死が語られなければ、死者の赴く国については語られない。そして黄泉国は、スサノオが赴くことで、その重要性を増していく。

古事記と日本書紀で多く語られるのは神々の誕生である。古事記において267柱、日本書紀においては181柱の神々が登場する。そのなかには重複があり、両者をあわせると全部で327柱になる。

自然を神格化したものや氏族の祖とされるものも

327柱の神々のなかには、どういう神なのかがわからないものも含まれるが、自然を神格化したもの、あるいは、天皇家や豪族、国造の祖とされるものが多い。

例えば、スサノオが高天原を追放された後、オオゲツヒメノカミ(大気津比売神)に出会うが、この神は、鼻や口、さらには尻からさまざまなものを出す。
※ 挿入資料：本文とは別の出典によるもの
/-- A NOTE at its end-of-frame: nothing, an insertion made, or a refusal recorded with no insertion pending. -/
theorem noteEffect_cases {s : State} {d : Decision} {f : NoteFrame} (held : s.line.decision = some d)
    (frame : d.frame = .note f) (h : s.QueueOk) :
    (s.queue.pendingInsertion = none ∧ noteEffect d (heardEnd s) = heardEnd s) ∨
    (s.queue.pendingInsertion = none ∧ ∃ r, noteEffect d (heardEnd s) = recordRefusal r (heardEnd s)) ∨
    (∃ e, s.queue.pendingInsertion = some e ∧ noteEffect d (heardEnd s) =
      (heardEnd s).setQueue { s.queue with entries := insertEntry e s.queue.entries, pendingInsertion := none }) := by
  have none_of {b : Bool} (refused : (d.accepted && d.refusal.isNone) = b) (bad : b = false) :
      s.queue.pendingInsertion = none := by
    refine h.insertion_none fun d' held' => ?_
    rw [held] at held'
    cases held'
    simp [Decision.takesNote, frame, refused, bad]
  unfold noteEffect
  split
  · rename_i r refused
    exact .inr (.inl ⟨none_of (b := false) (by simp [refused]) rfl, r, rfl⟩)
  · split
    · cases new : s.queue.pendingInsertion with
      | none => exact .inl ⟨rfl, takeInsertion_none (by simpa using new)⟩
      | some e => exact .inr (.inr ⟨e, rfl, by simpa using takeInsertion_some (s := heardEnd s) (e := e) (by simpa using new)⟩)
    · rename_i refused
      exact .inl ⟨none_of (b := false) (by simp [refused]) rfl, rfl⟩

theorem noteEffect_queueOk {s : State} {d : Decision} {f : NoteFrame} (held : s.line.decision = some d)
    (frame : d.frame = .note f) (h : s.QueueOk) : (noteEffect d (heardEnd s)).QueueOk := by
  rcases noteEffect_cases held frame h with ⟨new, same⟩ | ⟨new, r, same⟩ | ⟨e, new, same⟩ <;> rw [same]
  · exact h.of_same (by simp) (by simp) (.inl new)
  · refine h.of_sublist (by simp [recordRefusal]) (by simp [recordRefusal, new]) ?_ (by simp)
    have := h.stale
    simp only [recordRefusal, State.setQueue_queue, heardEnd_frame]
    split
    · exact Nat.min_le_left _ _
    · exact this
  · have order := insertEntry_pairwise h.order ((fits_iff _ _).mp (h.new e new))
    refine ⟨order, ?_, nofun, fun closed => ?_, nofun, h.stale⟩
    · have room := h.room
      simp only [NoteQueue.held, new] at room
      simpa [NoteQueue.held, length_insertEntry] using room
    · have := (h.confined (by simpa using closed)).2
      rw [new] at this
      cases this

theorem purged_staleCount (w endTime adjStart : Nat) (q : NoteQueue) : (purged w endTime adjStart q).staleCount ≤ 255 :=
  Nat.min_le_left _ _

theorem heardEnd_queueOk {s : State} (new : s.queue.pendingInsertion = none) (h : s.QueueOk) : (heardEnd s).QueueOk :=
  h.of_same (by simp) (by simp) (.inl new)

theorem losePower_queue (s : State) : (losePower s).queue = { s.queue with pendingInsertion := none } := by
  simp [losePower]

theorem reset_queueOk : State.reset.QueueOk := (queueSound_iff _).mp (by decide)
スサノオは、そのさまを見て、汚らわしいとオオゲツヒメを殺してしまうのだが、そのときオオゲツヒメの頭には蚕が、目には稲種が、耳には粟が、鼻には小豆が、陰部には麦が、尻には大豆がなったとされている。いずれも重要な穀物などであり、ここでその起源が語られている。日本書紀では、オオゲツヒメはウケモチとされる。
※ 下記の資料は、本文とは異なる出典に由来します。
-- ==== Sys2Proof/WellFormed.lean ====
section
/-! DEFINITION. Sys2Proof/WellFormed.lean: which terms of Instr are instructions. The checks are the ones R38 lists for one slot
word (guard, source codes, reserved codes, formats, fields of R21-R24); the pairings of XIMM and VROW with another slot are
checked on the bundle, in Decode.lean. A step of the package is well formed when the numbers it names exist (R2, R297). -/

namespace Sys2Proof

/-- Sequencers: two per core, 1024 quad cores and 16 steward cores (R2, R297). -/
def seqCount : Nat := 2080

/-- Cores: 1024 quad cores, then the steward core of each die (R2, R297). -/
def coreCount : Nat := 1040

/-- R15: guard 0b1000 is reserved. -/
def guardOk (g : BitVec 4) : Bool := g != 8

/-- R17: source codes 48 to 63 are reserved. -/
def srcOk (f : BitVec 6) : Bool := decide (f.toNat < 48)

/-- R21: p0 is reserved as a destination. -/
def predOk (p : BitVec 3) : Bool := p != 0

/-- R21: condition codes 110 and 111 are reserved. -/
def ccOk (c : BitVec 3) : Bool := decide (c.toNat < 6)

/-- R21: scope codes 101 to 111 are reserved. -/
def scopeOk (s : BitVec 3) : Bool := decide (s.toNat < 5)

/-- R23: row selectors 0x7 to 0xF are reserved. -/
def rowSelOk (r : BitVec 4) : Bool := decide (r.toNat < 7)

/-- R30, R274: a BANK command's row selector is a loop index. -/
def rowIndexOk (r : BitVec 4) : Bool := decide (r.toNat < 6)

/-- R22: format codes 0xD to 0xF are reserved. -/
def fmtOk (f : BitVec 4) : Bool := decide (f.toNat < 13)

/-- R131: the eight floating formats. -/
def fmtFloat (f : BitVec 4) : Bool := decide (f.toNat < 8)

/-- R131: FP32, FP16 and BF16. -/
def fmtWide (f : BitVec 4) : Bool := decide (f.toNat < 3)

/-- R131: INT32, INT8 and INT4. -/
def fmtInt (f : BitVec 4) : Bool := f == 8 || f == 9 || f == 11

/-- R131: NAT8 and NAT4. -/
def fmtNat (f : BitVec 4) : Bool := f == 10 || f == 12

/-- R131: the formats of VABS and VNEG. -/
def fmtFloatOrInt (f : BitVec 4) : Bool := fmtFloat f || fmtInt f

/-- R131: the formats of the shifts. -/
def fmtIntOrNat (f : BitVec 4) : Bool := fmtInt f || fmtNat f

/-- R215, R218: the formats of MM and MSTAT, all but FP32 and INT32. -/
def fmtArray (f : BitVec 4) : Bool := fmtOk f && f != 0 && f != 8

/-- R225: the formats of MMCMP. -/
def fmtCompare (f : BitVec 4) : Bool := f == 1 || f == 2 || f == 3 || f == 4 || f == 9 || f == 10

/-- R227: FP32 and INT32. -/
def fmt32 (f : BitVec 4) : Bool := f == 0 || f == 8

/-- R248: FP16 and BF16. -/
def fmtPlaced (f : BitVec 4) : Bool := f == 1 || f == 2

/-- R29: with cx = 0, cls is zero. -/
def clsOk (cx : Bool) (cls : BitVec 4) : Bool := cx || cls == 0

/-- R220: scales only with floating formats, and q zero without them. -/
def mmScaleOk (scl : Bool) (q : BitVec 3) (fmt : BitVec 4) : Bool := if scl then fmtFloat fmt else q == 0

/-- The accumulator table before R226: the half bit only with a 32-bit format, and q zero without requantisation. -/
def drainOk (fmt : BitVec 4) (q x : BitVec 3) : Bool :=
  (!x.getLsbD 1 || fmt32 fmt) && (x.getLsbD 0 || q == 0)

/-- R74: the numbers of the strand control registers. -/
def ctlOk (n : BitVec 12) : Bool :=
  [0x000, 0x001, 0x002, 0x003, 0x004, 0x008, 0x009, 0x00A, 0x00B, 0x00C, 0x010, 0x011, 0x012, 0x013, 0x014, 0x015, 0x016].contains
    n.toNat

/-- R118: the range of a shape field, as its lowest and highest value; none for a reserved field code. -/
def shapeRange (fld : BitVec 4) : Option (Nat × Nat) :=
  match fld.toNat with
  | 0 => some (1, 64)
  | 1 => some (1, 128)
  | 2 => some (1, 512)
  | 3 => some (0, 63)
  | 4 => some (0, 127)
  | 5 => some (0, 3)
  | 6 => some (0, 3)
  | 7 => some (0, 1)
  | _ => none

/-- R119: SHPSET's value lies in its field's range. -/
def shapeOk (fld : BitVec 4) (imm : BitVec 14) : Bool :=
  match shapeRange fld with
  | some (lo, hi) => decide (lo ≤ imm.toNat) && decide (imm.toNat ≤ hi)
  | none => false

/-- VFSET's field codes (R159): 0x0 to 0xB. -/
def viewFieldOk (fld : BitVec 4) : Bool := decide (fld.toNat < 12)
あるいは、アマテラスとスサノオの誓約の場面でアメノホヒノミコトが生まれるが、その子であるタケヒラトリノミコト(建比良鳥命)は、出雲国造・无邪志(むざし)国造、上菟上(かみつうなかみ)国造、下菟上(しもつうなかみ)国造、伊自牟(いじみ)国造、津嶋縣直(つしまのあがたのあたい)、遠江(とおつおうみ)国造などの祖とされ、もう1つの子アマツヒコネノミコト(天津日子根命)も、さまざまな氏族の祖であるとされている。